Chronique d’Alès – La victoire de l’écureuil


PAR MARC SCHINDLER

Quand j’étais jeune – il y a déjà un certain temps déjà ! – la sagesse populaire disait : « L’argent n’a pas d’odeur, à partir d’un million, il sent bon ». Aujourd’hui, pour un million, t’as plus rien ! La fortune des grands patrons de multinationales se mesure en milliards. La dette des pays en dizaines de millards. Bon, pour vous, je ne sais pas, mais pour moi, avec un million, je serais déjà content.

La crise provoquée par le virus va ruiner des dizaines de millions de salariés qui vont basculer dans le chômage. Elle va pousser à la faillite des millions de commerçants, d’artisans et de petites entreprises que les aides des gouvernements ne suffiront pas à sauver. Personne ne peut encore mesurer les ravages que le Covid-19 va infliger à l’économie mondiale. Les experts affirment : ce sera la pire crise depuis 1929. Je n’ai pas gardé de souvenirs, je n’étais pas encore né ! Tous les symptômes de la récession sont là : la production s’effondre, la consommation est en panne, le baril de pétrole ne vaut plus rien. Et le pire est à venir, à l’automne, quand on espère que l’épidémie aura reculé. Dans les pays riches, beaucoup de gens ne mangent plus à leur faim. Celles qui élèvent leurs gosses en travaillant au noir, les vieux qui vivotent avec une petite retraite, les jeunes qui n’ont pas de boulot. Ils seront les victimes bien plus nombreuses du virus que ceux qui en sont décédés. Tout le monde connaît ces sombres perspectives.

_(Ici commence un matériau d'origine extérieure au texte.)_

/-- The words of primaries 0x40 to 0x7F (R129), under steps 5 to 7 of R138. -/
def decodeVectorInt (w : Word) : Except DecErr Instr :=
  match prim w with
  | 0x40 => ok w 0x0 (.vadd (fld w 16 8) (fld w 8 8) (fld w 0 8))
  | 0x41 => ok w 0x0 (.vsub (fld w 16 8) (fld w 8 8) (fld w 0 8))
  | 0x42 => ok w 0x0 (.vmul (fld w 16 8) (fld w 8 8) (fld w 0 8))
  | 0x43 => ok w 0x0 (.vmulh (fld w 16 8) (fld w 8 8) (fld w 0 8))
  | 0x44 => ok w 0x0 (.vmad (fld w 16 8) (fld w 8 8) (fld w 0 8))
  | 0x45 => ok w 0x0 (.vmadh (fld w 16 8) (fld w 8 8) (fld w 0 8))
  | 0x46 => ok w 0x0 (.vdiv (fld w 16 8) (fld w 8 8) (fld w 0 8))
  | 0x47 => ok w 0x0 (.vrem (fld w 16 8) (fld w 8 8) (fld w 0 8))
  | 0x48 => ok w 0x0 (.vdivm (fld w 16 8) (fld w 8 8) (fld w 0 8))
  | 0x49 => ok w 0x0 (.vand (fld w 16 8) (fld w 8 8) (fld w 0 8))
  | 0x4A => ok w 0x0 (.vor (fld w 16 8) (fld w 8 8) (fld w 0 8))
  | 0x4B => ok w 0x0 (.vxor (fld w 16 8) (fld w 8 8) (fld w 0 8))
  | 0x4C => ok w 0x0 (.vshl (fld w 16 8) (fld w 8 8) (fld w 0 8))
  | 0x4D => ok w 0x0 (.vshr (fld w 16 8) (fld w 8 8) (fld w 0 8))
  | 0x4E => ok w 0x0 (.vsra (fld w 16 8) (fld w 8 8) (fld w 0 8))
  | 0x4F => ok w 0x0 (.vrot (fld w 16 8) (fld w 8 8) (fld w 0 8))
  | 0x50 => ok w 0x0 (.vmin (fld w 16 8) (fld w 8 8) (fld w 0 8))
  | 0x51 => ok w 0x0 (.vmax (fld w 16 8) (fld w 8 8) (fld w 0 8))
  | 0x52 => ok w 0x0 (.vbfe (fld w 16 8) (fld w 8 8) (fld w 0 8))
  | 0x53 => ok w 0x0 (.vbfi (fld w 16 8) (fld w 8 8) (fld w 0 8))
  | 0x54 => ok w 0x0 (.vsel (fld w 16 8) (fld w 8 8) (fld w 0 8))
  | 0x55 => ok w 0x0 (.vaddc (fld w 16 8) (fld w 8 8) (fld w 0 8))
  | 0x56 => ok w 0x0 (.vsad (fld w 16 8) (fld w 8 8) (fld w 0 8))
  | 0x57 => ok w 0x0 (.vdp4 (fld w 16 8) (fld w 8 8) (fld w 0 8))
  | 0x58 => ok w 0x0 (.vlut3 (fld w 16 8) (fld w 8 8) (fld w 0 8))
  | 0x59 => ok w 0x0 (.vmovi (fld w 16 8) (fld w 0 16))
  | 0x5A => match sub8 w with
      | 0 => ok w 0x0 (.vmov (fld w 16 8) (fld w 8 8))
      | 1 => ok w 0x0 (.vnot (fld w 16 8) (fld w 8 8))
      | 2 => ok w 0x0 (.vabs (fld w 16 8) (fld w 8 8))
      | 3 => ok w 0x0 (.vneg (fld w 16 8) (fld w 8 8))
      | 4 => ok w 0x0 (.vclz (fld w 16 8) (fld w 8 8))
      | 5 => ok w 0x0 (.vpopc (fld w 16 8) (fld w 8 8))
      | 6 => ok w 0x0 (.vbrev (fld w 16 8) (fld w 8 8))
      | 7 => ok w 0xFF00 (.vlane (fld w 16 8))
      | _ => .error .badSub
  | 0x5B => ok w 0x80FF (.vbcast (fld w 16 8) (fld w 8 7))
  | 0x60 => ok w 0x800000 (.vcmpEq (fld w 16 7) (fld w 8 8) (fld w 0 8))
  | 0x61 => ok w 0x800000 (.vcmpNe (fld w 16 7) (fld w 8 8) (fld w 0 8))
  | 0x62 => ok w 0x800000 (.vcmpLt (fld w 16 7) (fld w 8 8) (fld w 0 8))
  | 0x63 => ok w 0x800000 (.vcmpLe (fld w 16 7) (fld w 8 8) (fld w 0 8))
  | 0x64 => ok w 0x800000 (.vcmpGt (fld w 16 7) (fld w 8 8) (fld w 0 8))
  | 0x65 => ok w 0x800000 (.vcmpGe (fld w 16 7) (fld w 8 8) (fld w 0 8))
  | 0x68 => ok w 0x0 (.pand (fld w 17 7) (fld w 10 7) (fld w 3 7) (fld w 0 3))
  | 0x69 => ok w 0x0 (.por (fld w 17 7) (fld w 10 7) (fld w 3 7) (fld w 0 3))
  | 0x6A => ok w 0x0 (.pxor (fld w 17 7) (fld w 10 7) (fld w 3 7) (fld w 0 3))
  | 0x6B => ok w 0x3FF (.pnot (fld w 17 7) (fld w 10 7))
  | 0x6C => ok w 0x3FF (.pmov (fld w 17 7) (fld w 10 7))
  | 0x6D => ok w 0x1FFFE (.pset (fld w 17 7) (bit w 0))
  | 0x6E => match sub3 w with
      | 0 => ok w 0x7F (.pcnt (fld w 14 7) (fld w 7 7))
      | _ => .error .badSub
  | 0x6F => match sub3 w with
      | 0 => ok w 0x7F (.pfroms (fld w 14 7) (fld w 7 7))
      | _ => .error .badSub
  | 0x70 => match sub3 w with
      | 0 => ok w 0x7F (.ptos (fld w 14 7) (fld w 7 7))
      | _ => .error .badSub
  | _ => .error .badPrimary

Mais si on s’intéresse à l’économie – et on devrait, parce qu’elle nous concerne tous – les statistiques nous révèlent autre chose. Ceux qui ont encore un revenu consomment moins, iIs achètent pour se nourrir, se soigner et se distraire. Mais ils ne vont plus au restaurant ni au cinéma, ils ne changent plus de smartphone. La nouvelle maison, la nouvelle voiture, la nouvelle TV, le frigo à changer, tout cela attendra. Les Français sont bien forcés d’épargner, puisque aucun marchand ne vend plus de voitures, des TV ou de frigos. L’Observatoire français des conjonctures économiques a calculé qu’avec le confinement, 55 milliards d’euros ont été mis de côté. En moyenne, 230 euros d’économie par semaine. C’est l’épargne de l’écureuil. Pas pour ceux qui vivent des revenus sociaux ni pour ceux qui bossent au black.

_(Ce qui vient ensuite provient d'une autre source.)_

/-- Join runs of consecutive addresses. -/
def joinRuns (l : List (Nat × List Byte)) : List (Nat × List Byte) :=
  l.foldl (fun acc x => match acc.reverse with
    | y :: t => if y.1 + y.2.length = x.1 then (t.reverse ++ [(y.1, y.2 ++ x.2)]) else acc ++ [x]
    | [] => [x]) []

namespace State

/-- Change the command at the head of a queue. -/
def modCmd (s : State) (b g q : Nat) (f : EngCmd → EngCmd) : State :=
  s.modGrp b g fun x => { x with eng := x.eng.set q (match x.eng.get [] q with | c :: t => f c :: t | [] => []) }

/-- The head command of a queue has asked for an access, by its number, or has its answer. -/
def engAsk (s : State) (b g q key : Nat) : State := s.modCmd b g q fun c => { c with asked := c.asked ++ [key] }
def engGot (s : State) (b g q key : Nat) (bs : List Byte) : State := s.modCmd b g q fun c => { c with got := c.got.set key bs }

/-- Send a message of a queue's head command, under the number of its access (R371). -/
def engSend (s : State) (b g q key va pa : Nat) (req : RemoteOp) : State :=
  let gr := s.gridOf (s.blkOf b).grid
  let s := s.postRemote { op := none, blk := b, grp := g, lane := 0, va := va, ctx := gr.ctx, fn := gr.fn, pa := pa, req := req,
                          regs := [key], sb := none, retried := false, engine := some q, die := (s.blkOf b).die, far := false, behind := false }
  s.engAsk b g q key

/-- The engine reads n bytes, once for each access (R221, R231, R261). What lies in another module is asked for and waited for. -/
def engRead (s : State) (b g q : Nat) (c : EngCmd) (key va n : Nat) : State × Except EngStop (List Byte) :=
  if c.got.has key then (s, .ok (c.got.get [] key))
  else
  match s.reach (s.blkOf b) va n .engRead with
  | (s, .ok pa) => (s.tlpRead pa n, .ok (s.rd pa n))
  | (s, .remote pa) => (if c.asked.contains key then s else s.engSend b g q key va pa (.read n), .error .wait)
  | (s, .fault r) => (s, .error (.fault va r 4 false))
  | (s, .poison) => (s, .error (.fault va 0 4 true))
  | (s, .protect) => (s, .error (.protect va))
  | (s, .fail k) => (s, .error (.fail k va))
  | (s, .wait) => (s, .error .wait)

/-- The address of element n (R31): an index entry is read where its dimension is indirect. -/
def engAddr (s : State) (b g q : Nat) (c : EngCmd) (n : Nat) : State × Except EngStop Nat :=
  let p := c.pat
  let at_ := fun (e : Nat) => wrap 64 ((List.range (patDims p)).foldl (fun (a : Int) d =>
    a + (if patIndirect p && d == patIndDim p then e else patIdx p n d : Nat) * patStride p d) (patNum p 0 8))
  if patIndirect p then
    match s.engRead b g q c (4 * n + 1) (wrap 64 (patTable p + patIdx p n (patIndDim p) * patIndex p)) (patIndex p) with
    | (s, .ok e) => (s.engGot b g q (4 * n + 1) e, .ok (at_ (ofBytes e)))
    | (s, .error x) => (s, .error x)
  else (s, .ok (at_ 0))

/-- Element n itself. -/
def engElem (s : State) (b g q : Nat) (c : EngCmd) (n : Nat) : State × Except EngStop (List Byte) :=
  match s.engAddr b g q c n with
  | (s, .ok a) => s.engRead b g q c (4 * n) a (patBytes c.pat)
  | (s, .error x) => (s, .error x)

Ceux qui le peuvent ont placé leurs sous sur des livrets d’épargne ou sur des comptes courants qui ne rapportent rien, mais qui sont sans risque. Les Français sont peut-être nuls en économie, mais ils ont la mémoire longue. Selon l’économiste Pascal Perri : « Les ménages savent que les emprunts publics d’aujourd’hui alimenteront la dette de demain qui se transformera en impôts après-demain ». La promesse du gouvernement : on n’augmentera pas les impôts pour financer les 100 milliards d’aides à l’économie, cela ne les fait pas rire. Alors, ils font ce que les économistes appellent une épargne de précaution. Cette épargne qui dort s’élève à 410 milliards d’euros. La centaine de milliards, c’est l’instrument de mesure, aujourd’hui ! Le paradoxe bien connu, c’est que pour relancer l’économie, il faut investir, dépenser, acheter et pas rester assis sur son tas d’or. Mais pour le faire, il faut avoir confiance en l’avenir, espérer garder son job et croire que les banques vont prolonger ses crédits. C’est plutôt mal parti : selon un sondage, 55% de Français ne font plus confiance au gouvernement pour gérer la crise. Le ministre de l’Economie a beau s’époumoner à rappeler les milliards déversés pour sauver les emplois, 31% des sondés se disent « très inquiets ».

Alors, on peut faire deux hypothèses : la rose, c’est que dès la fin du confinement, les Français vont se ruer dans les magasins pour acheter et dépenser l’argent qu’ils avaient mis de côté, et l’économie marchera du feu de dieu. L’hypothèse noire, c’est que les Français garderont leurs sous au chaud et que l’économie s’effondrera avec des millions de chômeurs, de faillites, de pauvres à la rue et le retour des « gilets jaunes ». Vous avez peut-être une boule de cristal pour prévoir l’avenir. Moi j’aurais tendance à croire le grand économiste américain Galbraith : « La seule fonction de la prévision économique, c’est de rendre l’astrologie respectable ».

Photo le Médusé: Le jardin du Parc Olympique, Ouchy, avril 2020. Préférons croire à l’hypothèse rose!